Ed Katibah Is Blogging
Ed Katibah, who has a long history with IBM and Informix and is now the spatial project manager for Microsoft’s SQL Server, is blogging.
Ed Katibah, who has a long history with IBM and Informix and is now the spatial project manager for Microsoft’s SQL Server, is blogging.
Thanks for pointing out this blog. I’m just about to install the new CTP to see if it can handle buffering large polygons a bit better. Given that SQL Server 2008 is still in CTP status, will it actually make its debut in 2009?
While we are making no promises, things are on target to ship SQL Server 2008 in Q3 of 2008.

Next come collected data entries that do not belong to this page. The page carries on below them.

-- ==== Sys2Proof/Machine/IndexMemory.lean ====
section
/-! DEFINITION. The index register and the memory transfers (43_index_memory.md). `I` is never changed by a transfer
(R144, R145; D13); an access is checked whole before any byte moves (20_memory.md R41). -/

namespace Sys2Proof.Machine

/-- `ANNN`, set the index register (R140). -/
def execLdI (nnn : Addr12) (s : State) : Result := .next (advance { s with i := zext12 nnn })

/-- `FX1E`, add to the index register; `I` first, then the flag (R141; D12). -/
def execAddI (x : Reg) (s : State) : Result :=
  .next (advance ({ s with i := addIndex s.i (s.getV x) }.setV vf (indexOverflowFlag s.i (s.getV x))))

/-- `FX29`, point at a font glyph (R142; D21). -/
def execLdF (x : Reg) (s : State) : Result := .next (advance { s with i := glyphAddress (s.getV x) })

/-- Store bytes at `I` and move on, or raise the access's error. -/
def storeAtI (bytes : List Byte) (s : State) : Result :=
  match memWrite s s.i.toNat bytes with
  | .error f => raiseError f
  | .ok t => .next (advance t)

/-- `FX33`, store decimal digits (R143). -/
def execLdB (x : Reg) (s : State) : Result := storeAtI (decimalDigits (s.getV x)) s

/-- `FX55`, store registers (R144). -/
def execLdMemVx (x : Reg) (s : State) : Result := storeAtI (registerRun s x) s

/-- `FX65`, load registers (R145). -/
def execLdVxMem (x : Reg) (s : State) : Result :=
  match memRead s s.i.toNat (x.val + 1) with
  | .error f => raiseError f
  | .ok bytes => .next (advance { s with v := loadRun s.v 0 bytes })

end Sys2Proof.Machine
end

On the issue of “…buffering large polygons a bit better…”, let me know what problems you’ve been having. We are actively fixing any bugs or misbehavior we can find.
@Ed,
My problem was that when I tried to buffer a particular large, complex polygon, SQL Server would start grabbing a lot of memory (hundreds of megabytes) and I would always have to stop the SQL Server process before the buffering could complete. PostGIS seems to handle the process a lot better, buffering the polygon in a few seconds. I’m instaling the new CTP now. Once done, I’ll try the buffer again and see if I get the same result. If so, I’ll zip the shapefile that I imported into SQL Server and indicate the polygon that’s giving me problems.
@Ed
I vote to rename your blog to “Spatial Ed.” Come on, it’s too good to pass up!
@Tim,
When you are ready, let me know (ed.katibah at microsoft.com) and I’ll set up a site to drop the shapefile off.
@Abe,
I’ll consider it…
@Abe
It is as you have wished…
I emailed Ed my problem shapefile. Ed ran a buffer on the problem polygon and the process seems to be much improved. Thanks, Ed.